2023-01-30 10:46:43 - star_funcs - INFO - STAR Alignment Finished!
2023-01-30 10:46:43 - core - INFO - Importing junctions
2023-01-30 10:46:44 - core - INFO - Number of candidates removed due to Mitochondria filter: 1500
2023-01-30 10:46:44 - core - INFO - Removing duplicate reads
2023-01-30 10:46:44 - common - INFO - Begin multiprocessing of function apply_cigar_overhang in a pool of 16 workers using map_async protocol
2023-01-30 10:46:44 - common - DEBUG - *The dataframe will be split evenly across the 16 workers
2023-01-30 10:46:44 - common - DEBUG - *Initializing a map_async pool with 16 workers
2023-01-30 10:46:45 - common - DEBUG - *Time to run pandas_parallel on apply_cigar_overhang took 0.464632 seconds
2023-01-30 10:47:05 - starseqr - INFO - Ordering junctions
2023-01-30 10:47:05 - starseqr - INFO - Normalizing junctions
2023-01-30 10:47:05 - common - INFO - Begin multiprocessing of function apply_normalize_jxns in a pool of 16 workers using map_async protocol
2023-01-30 10:47:05 - common - DEBUG - *The dataframe will be split evenly across the 16 workers
2023-01-30 10:47:05 - common - DEBUG - *Initializing a map_async pool with 16 workers
2023-01-30 10:47:05 - common - DEBUG - *Time to run pandas_parallel on apply_normalize_jxns took 0.559973 seconds
2023-01-30 10:47:05 - starseqr - INFO - Getting gene strand and flipping info as necessary
2023-01-30 10:47:05 - common - INFO - Begin multiprocessing of function apply_jxn_strand in a pool of 16 workers using map_async protocol
2023-01-30 10:47:05 - common - DEBUG - *The dataframe will be split evenly across the 16 workers
2023-01-30 10:47:05 - common - DEBUG - *Initializing a map_async pool with 16 workers
2023-01-30 10:47:19 - common - ERROR - Exception: ('too many values to unpack', u'occurred at index 1820')

Moreover, last file produced in the output directory is: *_STAR-SEQR_breakpoints.txt.
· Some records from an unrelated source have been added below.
-- ==== Sys2Proof/Laws/Exec.lean ====
section
/-! SUPPORT. What the meaning of any instruction can do: the case split that the invariants of a step rest on. -/

namespace Sys2Proof.Machine

/-- `t` differs from `s` in the two engines, `halted`, latches and the tick only, and `err` is as it was. -/
def LocalEffect (s t : State) : Prop :=
  t = { s with a := t.a, b := t.b, halted := t.halted, latch := t.latch, tick := t.tick }

/-- `t` is `s` with an error raised; latches and the tick may differ. -/
def RaisedEffect (s t : State) : Prop :=
  (∃ e, t.err = some e) ∧ t = { s with err := t.err, latch := t.latch, tick := t.tick }

/-- What `exec` can do to a state. -/
def ExecEffect (i : Instr) (s t : State) : Prop :=
  LocalEffect s t ∨ RaisedEffect s t ∨
  (∃ a v f, i.writesContents = true ∧ (i.variant = .A → f = some .ram) ∧ onWrite (busWriteMem a v f s) = .next t) ∨
  (∃ a j v f, i.writesStatus = true ∧ onWrite (busWriteStatus a j v f s) = .next t) ∨
  ∃ p v, i.writesPort = true ∧ onWrite (busWritePort p v s) = .next t

theorem ExecEffect.ofLocal {i : Instr} {s t u : State} (h : (Host.Outcome.next u : Result) = .next t)
    (hu : LocalEffect s u) : ExecEffect i s t := by
  cases h
  exact .inl hu

theorem ExecEffect.ofRaise {i : Instr} {s t : State} {e : TypedError}
    (h : (Host.Outcome.next (s.raise e) : Result) = .next t) : ExecEffect i s t := by
  cases h
  exact .inr (.inl ⟨⟨e, rfl⟩, rfl⟩)

/-- An instruction that reads through the Bus and then updates the engines. -/
theorem ExecEffect.ofRead {i : Instr} {s t : State} {r : Answer Byte × State} {k : Byte → State → State}
    (h : onRead r k = .next t) (hr : ReadFrame s r.2) (hk : ∀ v u, LocalEffect u (k v u)) : ExecEffect i s t := by
  rcases onRead_next r k with ⟨v, -, g⟩ | ⟨e, -, g⟩
  · rw [g] at h
    cases h
    have := hk v r.2
    unfold LocalEffect at this
    unfold ReadFrame at hr
    refine .inl ?_
    unfold LocalEffect
    rw [this, hr]
  · rw [g] at h
    cases h
    unfold ReadFrame at hr
    exact .inr (.inl ⟨⟨e, rfl⟩, by rw [hr]; rfl⟩)

theorem ExecEffect.ofAdmitted {i j : Instr} {s t : State} {r : Result} (h : admitted j s r = .next t)
    (hr : r = .next t → ExecEffect i s t) : ExecEffect i s t := by
  rcases admitted_cases j s r with ⟨-, g⟩ | ⟨-, g⟩
  · exact hr (g ▸ h)
  · exact .ofRaise (g ▸ h)

theorem busReadMem_frame (a : Addr) (f : Option DevKind) (s : State) : ReadFrame s (busReadMem a f s).2 := by
  rw [busReadMem_state]; rfl

theorem busReadStatus_frame (a : Addr) (i : Nat) (f : Option DevKind) (s : State) :
    ReadFrame s (busReadStatus a i f s).2 := by
  rw [busReadStatus_state]; rfl

theorem busReadPort_frame (p : Addr) (s : State) : ReadFrame s (busReadPort p s).2 := by
  rw [busReadPort_state]; rfl

/-- The call of a variant-B return: local, or an underflow raised. -/
theorem ExecEffect.ofReturnB {i : Instr} {s t : State} (h : (Host.Outcome.next s.returnB : Result) = .next t) :
    ExecEffect i s t := by
  rcases s.returnB_cases with ⟨-, g⟩ | ⟨v, k, -, g⟩ <;> rw [g] at h
  · exact .ofRaise h
  · exact .ofLocal h rfl

/-- The accesses of the instructions that only read. -/
theorem ExecEffect.ofReadM {i : Instr} {s t : State} {k : Byte → State → State} (h : readM s k = .next t)
    (hk : ∀ v u, LocalEffect u (k v u)) : ExecEffect i s t := .ofRead h (busReadMem_frame _ _ _) hk

theorem ExecEffect.ofReadRam {i : Instr} {s t : State} {k : Nibble → State → State} (h : readRam s k = .next t)
    (hk : ∀ v u, LocalEffect u (k v u)) : ExecEffect i s t := .ofRead h (busReadMem_frame _ _ _) fun _ _ => hk _ _

theorem ExecEffect.ofReadStatus {i : Instr} {s t : State} {n : Nat} (h : readStatusToAcc n s = .next t) :
    ExecEffect i s t := .ofRead h (busReadStatus_frame _ _ _ _) fun _ _ => rfl

theorem aluMem_effect {i : Instr} {op : AluOp} {s t : State} (h : aluMem op s = .next t) : ExecEffect i s t :=
  .ofReadM h fun _ _ => rfl

/-- Everything `exec` can do, by kind of effect. -/
theorem exec_effect {i : Instr} {s t : State} (h : exec i s = .next t) : ExecEffect i s t := by
  cases i <;> simp only [exec] at h
  case aJcn c a8 => unfold execAJcn at h; split at h <;> exact .ofLocal h rfl
  case aIsz r a8 => unfold execAIsz at h; simp only at h; split at h <;> exact .ofLocal h rfl
  case aDaa => unfold execADaa at h; split at h <;> exact .ofLocal h rfl
  case aBbl d =>
    unfold execABbl at h
    rcases s.returnA_cases d with ⟨-, g⟩ | ⟨v, k, -, g⟩ <;> rw [g] at h
    · exact .ofRaise h
    · exact .ofLocal h rfl
  case aFin p => exact .ofAdmitted h fun g => .ofRead g (busReadMem_frame _ _ _) fun _ _ => rfl
  case aRdr => exact .ofAdmitted h fun g => .ofRead g (busReadPort_frame _ _) fun _ _ => rfl
  case aWmp => exact .ofAdmitted h fun g => .inr (.inr (.inr (.inr ⟨_, _, rfl, g⟩)))
  case aWrr => exact .ofAdmitted h fun g => .inr (.inr (.inr (.inr ⟨_, _, rfl, g⟩)))
  case bOUT n => exact .inr (.inr (.inr (.inr ⟨_, _, rfl, h⟩)))
  case aWrm => exact .inr (.inr (.inl ⟨_, _, _, rfl, fun _ => rfl, h⟩))
  case bLMr r => exact .inr (.inr (.inl ⟨_, _, _, rfl, fun g => absurd g (by simp [Instr.variant]), h⟩))
  case bLMI r => exact .inr (.inr (.inl ⟨_, _, _, rfl, fun g => absurd g (by simp [Instr.variant]), h⟩))
  case aWr0 => exact .inr (.inr (.inr (.inl ⟨_, _, _, _, rfl, h⟩)))
  case aWr1 => exact .inr (.inr (.inr (.inl ⟨_, _, _, _, rfl, h⟩)))
  case aWr2 => exact .inr (.inr (.inr (.inl ⟨_, _, _, _, rfl, h⟩)))
  case aWr3 => exact .inr (.inr (.inr (.inl ⟨_, _, _, _, rfl, h⟩)))
  case aRdm => exact .ofReadRam h fun _ _ => rfl
  case aAdm => exact .ofReadRam h fun _ _ => rfl
  case aSbm => exact .ofReadRam h fun _ _ => rfl
  case aRd0 => exact .ofReadStatus h
  case aRd1 => exact .ofReadStatus h
  case aRd2 => exact .ofReadStatus h
  case aRd3 => exact .ofReadStatus h
  case bLrM d => exact .ofReadM h fun _ _ => rfl
  case bINP n => exact .ofRead h (busReadPort_frame _ _) fun _ _ => rfl
  case bRET => exact .ofReturnB h
  case bRFc c => unfold execBRFc at h; split at h; exacts [.ofLocal h rfl, .ofReturnB h]
  case bRTc c => unfold execBRTc at h; split at h; exacts [.ofReturnB h, .ofLocal h rfl]
  case bJFc c a => unfold execBJFc at h; split at h <;> exact .ofLocal h rfl
  case bJTc c a => unfold execBJTc at h; split at h <;> exact .ofLocal h rfl
  case bCFc c a => unfold execBCFc at h; split at h <;> exact .ofLocal h rfl
  case bCTc c a => unfold execBCTc at h; split at h <;> exact .ofLocal h rfl
  all_goals
    first
      | exact aluMem_effect h
      | exact .ofLocal h rfl
      | exact .ofRaise h
      | exact .ofAdmitted h fun g => .ofLocal g rfl

end Sys2Proof.Machine
end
It only contains the header.

Any help about how to fix this error?

Further info: I previously run star-seqr successfully on simulated reads data. Given the returned error, the only difference I can think of between real and simulated read files is the naming schema of the reads themselves. I adopted a super basic naming schema for simulated data (ie. reads1000\1 and reads1000\2) while the naming schema for real data is the one produced by illumina sequencers. May this difference be the cause of the problem I get or it's not relevant?